Fireworks brought play to a halt and tempers threatened to boil over as FC Union defeated city rivals Hertha Berlin 1-0 on Saturday in their first Bundesliga derby since German reunification.
A 90th-minute penalty, converted by home striker Sebastian Polter, sealed the hosts' third league win this season on an emotional night at Union's sold-out Alten Foersterei stadium.
However, the referee had to march both teams off for six minutes at the start of the second-half after fireworks launched from the terraces landed on the pitch.
After the final whistle, a group of Union 'Ultras' - masked hardcore fans - invaded the pitch seemingly intent on confronting their Hertha rivals, before Union players persuaded them to return to the stands.
"It's a city derby and there was a lot of emotion," said match-winner Polter.
"We, as players, wanted to make sure the (image of the) club wasn't harmed and we had a responsibility to prevent our fans from doing anything stupid."

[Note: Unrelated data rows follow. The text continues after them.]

/-! ### The obligation -/

/-- Settles O37: what a descriptor that arrives makes of the machine is the entry of its task in the queues of its group, or
the reset of its context, or a count. -/
theorem descriptorsAreIssued : Obligations.DescriptorsAreIssued := by
  unfold Obligations.DescriptorsAreIssued
  intro n st d s tag l keys f i c q desc arrives
  refine ⟨?fetched, ?issued, ?rejected, ?failed, ?stale⟩
  case fetched =>
    intro hv hr hb ht ho hl
    refine ⟨_, exec_descriptorFetch hv hr hb ht ho hl, ?_, ?_, rfl, rfl, rfl⟩
    · exact State.pg_setPg _ n 0x010 _
    · rw [State.descriptorAsked, State.ctx_modCtx]
      exact congrArg (· ++ [s.tag n]) ho
  case issued =>
    rintro ⟨hq, hv, ht⟩ rfl hread hm hg hn hs
    have hkept := s.descriptorKept_ctx n l d
    have hissue : (s.descriptorKept n l d).issueTasks n = _ := State.issueTasks_enters (keys := keys)
      (by rw [hkept, hread]; rfl) (by rw [State.descriptorKept_mayIssue]; exact hm) hg hs
    have hctx := State.ctx_enterTask ((s.descriptorKept n l d).modCtx n fun c => { c with cqRead := [] })
      (r := decodeTask n d) (n := n) rfl keys none
    rw [State.ctx_modCtx, hkept] at hctx
    have hcore : ∀ k, ((s.descriptorKept n l d).modCtx n fun c => { c with cqRead := [] }).core k = s.core k :=
      State.core_congr rfl
    refine ⟨_, (exec_descriptorReadCompletion_ok hq hv ht d).trans (congrArg _ hissue), ?_, ?_, fun k hk => ?_,
      fun k hk => ?_, ?_, ?_, ?_⟩
    · rw [hctx]
    · rw [hctx]
    · rw [State.core_enterTask_of_mem hn hk, hcore]
      rfl
    · rw [State.core_enterTask_of_notMem _ hk, hcore]
    · rw [State.enterTask_eq]
      rfl
    · rw [State.enterTask_mem]
      rfl
    · rw [hctx]
      rfl
  case rejected =>
    rintro ⟨hq, hv, ht⟩ rfl hread hm hg
    have hissue : (s.descriptorKept n l d).issueTasks n = _ := State.issueTasks_rejects
      (by rw [s.descriptorKept_ctx n l d, hread]; rfl) (by rw [State.descriptorKept_mayIssue]; exact hm) hg
    refine ⟨_, (exec_descriptorReadCompletion_ok hq hv ht d).trans (congrArg _ hissue), ?_⟩
    exact State.badGroup_resetting (by rw [State.descriptorKept_mayIssue]; exact hm) _
  case failed =>
    rintro ⟨hq, hv, ht⟩ hst hr hp hc
    refine ⟨_, exec_descriptorReadCompletion_fails hq hv ht hst d, ?_⟩
    have hlog := Reports.logCtx (s.readReturned n l) Code.hostReadError n []
    have hdef := State.ctxDef_logCtx (s.readReturned n l) Code.hostReadError n [] n
    refine (hlog.trans (Reports.cqEvent _ n 2)).ctxReset_resetting ?_ hv ?_ hp hc _
    · exact (State.ent_congr (State.cause_dict _ _ _) _).trans hdef
    · rw [State.readReturned, State.ctx_modCtx]
      exact hr
  case stale =>
    intro hq ht hcount
    obtain ⟨hent, hcores, first, hctx⟩ := (s.readReturned n l).staleDrop_spec n [Stale.completion, s.ctxPart n + 1] hcount
    have hreturned : (s.readReturned n l).ctx n = { s.ctx n with cqOut := l } := State.ctx_modCtx s n _
    rw [hreturned] at hctx
    refine ⟨_, exec_descriptorReadCompletion_stale hq ht st d, ?_, ?_, hent, hcores⟩
    · rw [hctx]
    · rw [hctx]

end Sys2Proof.Machine
end

section
/-!
PROOF. The start of a task on a core, and the tail of a context queue (R118, R289, R296, R425, R427).
-/

namespace Sys2Proof.Machine

open Sys2Proof

variable {s t : State} {k : Nat}

/-! ### The task that starts (R289, R296) -/

/-- A task of a context outside its resets and slots may start. -/
theorem State.mayStart_training {d : TaskDesc} (hr : (s.ctx d.ctx).resetting = none) (he : s.ctxEval d.ctx = false)
    (hv : (s.ctx d.ctx).eval = .none) : s.mayStart d = true := by
  simp [State.mayStart, hr, he, hv]

/-- A slot of its context holds back a task that no core has started. -/
theorem State.mayStart_lent {d : TaskDesc} (he : s.ctxEval d.ctx = false) (hv : (s.ctx d.ctx).eval ≠ .none)
    (hnew : ∀ i ∈ (s.ctx d.ctx).tasks, i.id = d.inst → i.started = false) : s.mayStart d = false := by
  have hany : (s.ctx d.ctx).tasks.any (fun i => i.id == d.inst && i.started) = false := by
    rw [List.any_eq_false]
    intro i hi
    by_cases hid : i.id = d.inst
    · simp [hnew i hi hid]
    · simp [hid]
  simp [State.mayStart, hany, he, hv]

theorem State.nextTask_cons {c : Core} {d : TaskDesc} {l : List TaskDesc} (hl : c.tasks = d :: l)
    (hm : s.mayStart d = true) : s.nextTask c = some d := by
  simp [State.nextTask, hl, hm]

theorem State.nextTask_none {c : Core} (h : ∀ d ∈ c.tasks, s.mayStart d = false) : s.nextTask c = none := by
  simp only [State.nextTask, List.find?_eq_none]
  intro d hd
  simp [h d hd]

/-! ### The start (R118, R138) -/

/-- The task that a core runs, with the STEP and the Gauze key of its start (R55, R119). -/
def State.runOf (s : State) (d : TaskDesc) : RunTask :=
  { inst := d.inst, ctx := d.ctx, taskid := d.taskid, step := s.ent (Ent.step d.ctx)
    key := BitVec.ofNat 64 (s.ent (Ent.gauzeKey d.ctx)) }

/-- Core k in the state in which its task starts. -/
def State.startedCore (s : State) (k : Nat) (d : TaskDesc) : Core :=
  ({ s.core k with tasks := (s.core k).tasks.erase d }).startTask d (s.runOf d)

/-- The machine with a task begun on core k, before its first instruction is fetched. -/
def State.taskBegun (s : State) (k : Nat) (d : TaskDesc) : State :=
  (s.notePhase (s.setCore k (s.startedCore k d)) k).markStarted d

theorem State.taskBegun_eq (s : State) (k : Nat) (d : TaskDesc) : s.taskBegun k d =
    { s with cores := (s.setCore k (s.startedCore k d)).cores, parts := (s.taskBegun k d).parts
             ctxs := (s.markStarted d).ctxs } := by
  unfold State.taskBegun
  rw [State.notePhase_eq]
  rfl

theorem State.core_taskBegun (s : State) (k : Nat) (d : TaskDesc) : (s.taskBegun k d).core k = s.startedCore k d := by
  rw [State.taskBegun_eq]
  exact State.core_setCore s k _

theorem State.core_taskBegun_ne (s : State) {j k : Nat} (d : TaskDesc) (h : j ≠ k) :
    (s.taskBegun k d).core j = s.core j := by
  rw [State.taskBegun_eq]
  exact State.core_setCore_ne s _ h

theorem State.cqRead_taskBegun (s : State) (k : Nat) (d : TaskDesc) (m : Nat) :
    ((s.taskBegun k d).ctx m).cqRead = (s.ctx m).cqRead := by
  rw [State.taskBegun_eq]
  change ((s.markStarted d).ctx m).cqRead = _
  rw [State.markStarted]
  exact State.modCtx_keeps Ctx.cqRead (fun _ => by rfl) s d.ctx m

/-- The first instruction is fetched where its line can be read: the cache of a task that starts is empty (R114, R118). -/
theorem State.taskBegun_fetch {d : TaskDesc} {b : List Byte} (hpc : d.pc % 8 = 0)
    (hb : s.readVirt d.ctx (d.pc % 2 ^ 48 / 256 * 256) 256 = .ok b) :
    ∃ u, (s.taskBegun k d).fetch k d.ctx (d.pc % 2 ^ 48) = .ok u := by
  have halign : ¬ d.pc % 2 ^ 48 % 8 ≠ 0 := by omega
  have hmem : (s.taskBegun k d).mem = s.mem := by rw [State.taskBegun_eq]
  have hcold : ((s.taskBegun k d).core k).cached (d.pc % 2 ^ 48) = false := by
    rw [State.core_taskBegun]
    rfl
  rw [State.fetch, if_neg halign, hcold, if_neg Bool.false_ne_true, State.readVirt_congr hmem, hb]
  exact ⟨_, rfl⟩

/-! ### The slot that the task leaves (R289) -/

theorem State.seqIssue_stopped {p : Nat} (h : s.entBit (Ent.seqCtl p) 6 = false) : s.seqIssue p = s := by
  unfold State.seqIssue
  dsimp only
  split
  · rfl
  · rw [if_pos (by simp [h])]

theorem State.clusterPart_lt {cluster p : Nat} (h : s.clusterPart cluster = some p) : p < 16 :=
  List.mem_range.1 (List.mem_of_find?_eq_some h)

theorem State.issueFor_nil (h : ∀ m, (s.ctx m).cqRead = []) (cluster : Nat) : s.issueFor cluster = s := by
  unfold State.issueFor
  refine List.foldlRecOn _ _ (motive := (· = s)) rfl ?_
  rintro _ rfl m -
  split
  · exact State.issueTasks_nil (h m)
  · rfl

/-- A free slot stays free while no queue has a task and no sequencer runs. -/
theorem State.slotFreed_idle (h : ∀ m, (s.ctx m).cqRead = []) (hs : ∀ p, p < 16 → s.entBit (Ent.seqCtl p) 6 = false)
    (cluster : Nat) : s.slotFreed cluster = s := by
  unfold State.slotFreed
  split
  · next p hp => rw [State.seqIssue_stopped (hs p (State.clusterPart_lt hp)), State.issueFor_nil h]
  · exact State.issueFor_nil h cluster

Nevertheless, hosts Union now enjoy bragging rights after a historic night for football in Germany's capital.
Next Saturday will mark 30 years since the Berlin Wall came down. Hertha had originally wanted to host the derby on the anniversary, an idea Union rejected.

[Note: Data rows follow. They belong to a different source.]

-- ==== Sys2Proof/Syntax.lean ====
section
/-! DEFINITION. The operations and codes of spec/opcode_table.json, one constructor of `Instr` per row,
the formats the table gives them, and the small name types they carry. -/

namespace Sys2Proof

/-- The six states of the deframer, R21. -/
inductive RxState where
  | preStart | gotStart | gotLabel | gotLengthLow | inPayload | awaitingEnd
  deriving DecidableEq, Repr, Inhabited

/-- The seven transport status kinds, in the order of R280's table. -/
inductive StatusKind where
  | tooShort | badStartCode | badLength | badChecksum | wrongDestination | invalidCommandClass
  | broadcastNoReply
  deriving DecidableEq, Repr, Inhabited

/-- The field values of a reply packet that its layout does not compute (R92, reply column). -/
structure ReplyFields where
  dst  : Uid
  src  : Uid
  tn   : Byte
  rt   : Byte
  mc   : Byte
  sub  : Word16
  cc   : Byte
  pid  : Word16
  data : List Byte
  deriving DecidableEq, Repr, Inhabited

/-- The formats of spec/opcode_table.json: the place a word is met in decides what it says (log 3). -/
inductive Format where
  | rxEvent | frameMarker | outerLabel | outerLabelDefault | outerFrame | statusFrame | replyFrame
  | rdmStartCode | rdmSubStartCode | validatorCheck | rdmCommandClass | dispatchStep | handlerPort
  | rdmResponseType | nackReason | statusCode | rdmRequest | rdmRequestPending
  | rdmRequestNotPending | pipeline
  deriving DecidableEq, Repr, Inhabited

/-- One constructor per row of spec/opcode_table.json, in the table's order. -/
inductive Instr where
  -- rx_event: R130 to R136
  | rxEmpty
  | rxPreStart (b : Byte)
  | rxGotStart (b : Byte)
  | rxGotLabel (b : Byte)
  | rxGotLengthLow (b : Byte)
  | rxInPayload (b : Byte)
  | rxAwaitingEnd (b : Byte)
  -- frame_marker: R131, R136
  | som
  | eom
  -- outer_label: R139, R140
  | labelParameters
  | labelDmxData
  | labelSerialNumber
  | labelManufacturer
  | labelName
  | labelRdm
  -- outer_frame, status_frame, reply_frame: R150, R290, R97
  | encode (label : Byte) (payload : List Byte)
  | status (k : StatusKind)
  | reply (f : ReplyFields)
  -- rdm_start_code, rdm_sub_start_code: R162
  | rdmSc
  | rdmSubSc
  -- validator_check: R161 to R168
  | validateSize
  | validateStartCodes
  | validateLength
  | validateChecksum
  | detectBroadcast
  | matchDestination
  | wrongDestination
  -- rdm_command_class: R181, R185, R190
  | ccGet
  | ccGetResponse
  | ccSet
  | ccSetResponse
  -- dispatch_step: R181 to R191
  | dispatchCcCheck
  | dispatchSubdeviceRange
  | dispatchUnknownPid
  | dispatchGetNoHandler
  | dispatchGetBroadcast
  | dispatchGetSubdevice
  | dispatchGetArgSize
  | dispatchGetInvoke
  | dispatchSetNoHandler
  | dispatchSetInvoke
  | dispatchPidLookup
  -- handler_port: R106, R211 to R220
  | startResponse (rt : Byte) (pdl : Byte) (cc : Byte) (pid : Word16)
  | sendByte (v : Byte)
  | sendInt (v : Word16)
  | sendLong (v : Word32)
  | endResponse
  | sendEmptyAck
  | sendNack (reason : Word16)
  | sendAckTimer (delay : Word16)
  | nackOrBroadcast (wasBroadcast : Bool) (reason : Word16)
  | reportStatus (k : StatusKind)
  | handlerReservedAB (low : BitVec 1)
  | handlerReservedCF (low : BitVec 2)
  -- outer_label_default: R140
  | labelOther (label : Byte)
  -- rdm_response_type: R101
  | rtAck
  | rtAckTimer
  | rtNack
  -- nack_reason: R102
  | nrUnknownPid
  | nrFormatError
  | nrUnsupportedCommandClass
  | nrDataOutOfRange
  | nrSubDeviceOutOfRange
  -- status_code: R103
  | statusOk
  | statusBroadcast
  | statusFailed
  | statusFailedChecksum
  | statusInvalidDestination
  | statusInvalidCommand
  -- rdm_request and its pending variants: R252 to R257
  | getSupportedParameters
  | setDeviceLabel
  | getQueuedMessagePending
  | getQueuedMessageIdle
  | setDmxStartAddress
  | setSerialNumber
  -- pipeline: R138 to R140
  | emitFrame
  | processRdm
  | frameOut
  deriving DecidableEq, Repr

/-- The format of spec/opcode_table.json each row has. -/
def Instr.format : Instr → Format
  | .rxEmpty | .rxPreStart _ | .rxGotStart _ | .rxGotLabel _ | .rxGotLengthLow _ | .rxInPayload _
  | .rxAwaitingEnd _ => .rxEvent
  | .som | .eom => .frameMarker
  | .labelParameters | .labelDmxData | .labelSerialNumber | .labelManufacturer | .labelName
  | .labelRdm => .outerLabel
  | .encode _ _ => .outerFrame
  | .status _ => .statusFrame
  | .reply _ => .replyFrame
  | .rdmSc => .rdmStartCode
  | .rdmSubSc => .rdmSubStartCode
  | .validateSize | .validateStartCodes | .validateLength | .validateChecksum | .detectBroadcast
  | .matchDestination | .wrongDestination => .validatorCheck
  | .ccGet | .ccGetResponse | .ccSet | .ccSetResponse => .rdmCommandClass
  | .dispatchCcCheck | .dispatchSubdeviceRange | .dispatchUnknownPid | .dispatchGetNoHandler
  | .dispatchGetBroadcast | .dispatchGetSubdevice | .dispatchGetArgSize | .dispatchGetInvoke
  | .dispatchSetNoHandler | .dispatchSetInvoke | .dispatchPidLookup => .dispatchStep
  | .startResponse _ _ _ _ | .sendByte _ | .sendInt _ | .sendLong _ | .endResponse | .sendEmptyAck
  | .sendNack _ | .sendAckTimer _ | .nackOrBroadcast _ _ | .reportStatus _ | .handlerReservedAB _
  | .handlerReservedCF _ => .handlerPort
  | .labelOther _ => .outerLabelDefault
  | .rtAck | .rtAckTimer | .rtNack => .rdmResponseType
  | .nrUnknownPid | .nrFormatError | .nrUnsupportedCommandClass | .nrDataOutOfRange
  | .nrSubDeviceOutOfRange => .nackReason
  | .statusOk | .statusBroadcast | .statusFailed | .statusFailedChecksum
  | .statusInvalidDestination | .statusInvalidCommand => .statusCode
  | .getSupportedParameters | .setDeviceLabel | .setDmxStartAddress | .setSerialNumber => .rdmRequest
  | .getQueuedMessagePending => .rdmRequestPending
  | .getQueuedMessageIdle => .rdmRequestNotPending
  | .emitFrame | .processRdm | .frameOut => .pipeline

end Sys2Proof
end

Just 26 kilometres (16 miles) separates Berlin's top clubs, but the Iron Curtain that divided communist East Germany from capitalist West Germany from 1961 kept the two clubs at a much greater distance until the Wall came down in 1989.
This was only the fifth competitive meeting between the clubs, following Union's promotion to the Bundesliga in May, having previously only met in Germany's second tier.
Hertha hosted Union in a friendly at the Olympic Stadium in January 1990 -- just days after the Wall fell -- when both sets of fans united on the terraces to sing about Germany's imminent reunification - a unique moment some fans will never forget.
"It used to be that Hertha and Union were friends, which is important to us," said 71-year-old Hertha fan Helmut Klopftleich, a former East German who fled to West Berlin in 1984.
"We lived in East Berlin at the time of the Wall, but ran away to the west, and moved from Union to Hertha. Today, we are real Hertha (fans)."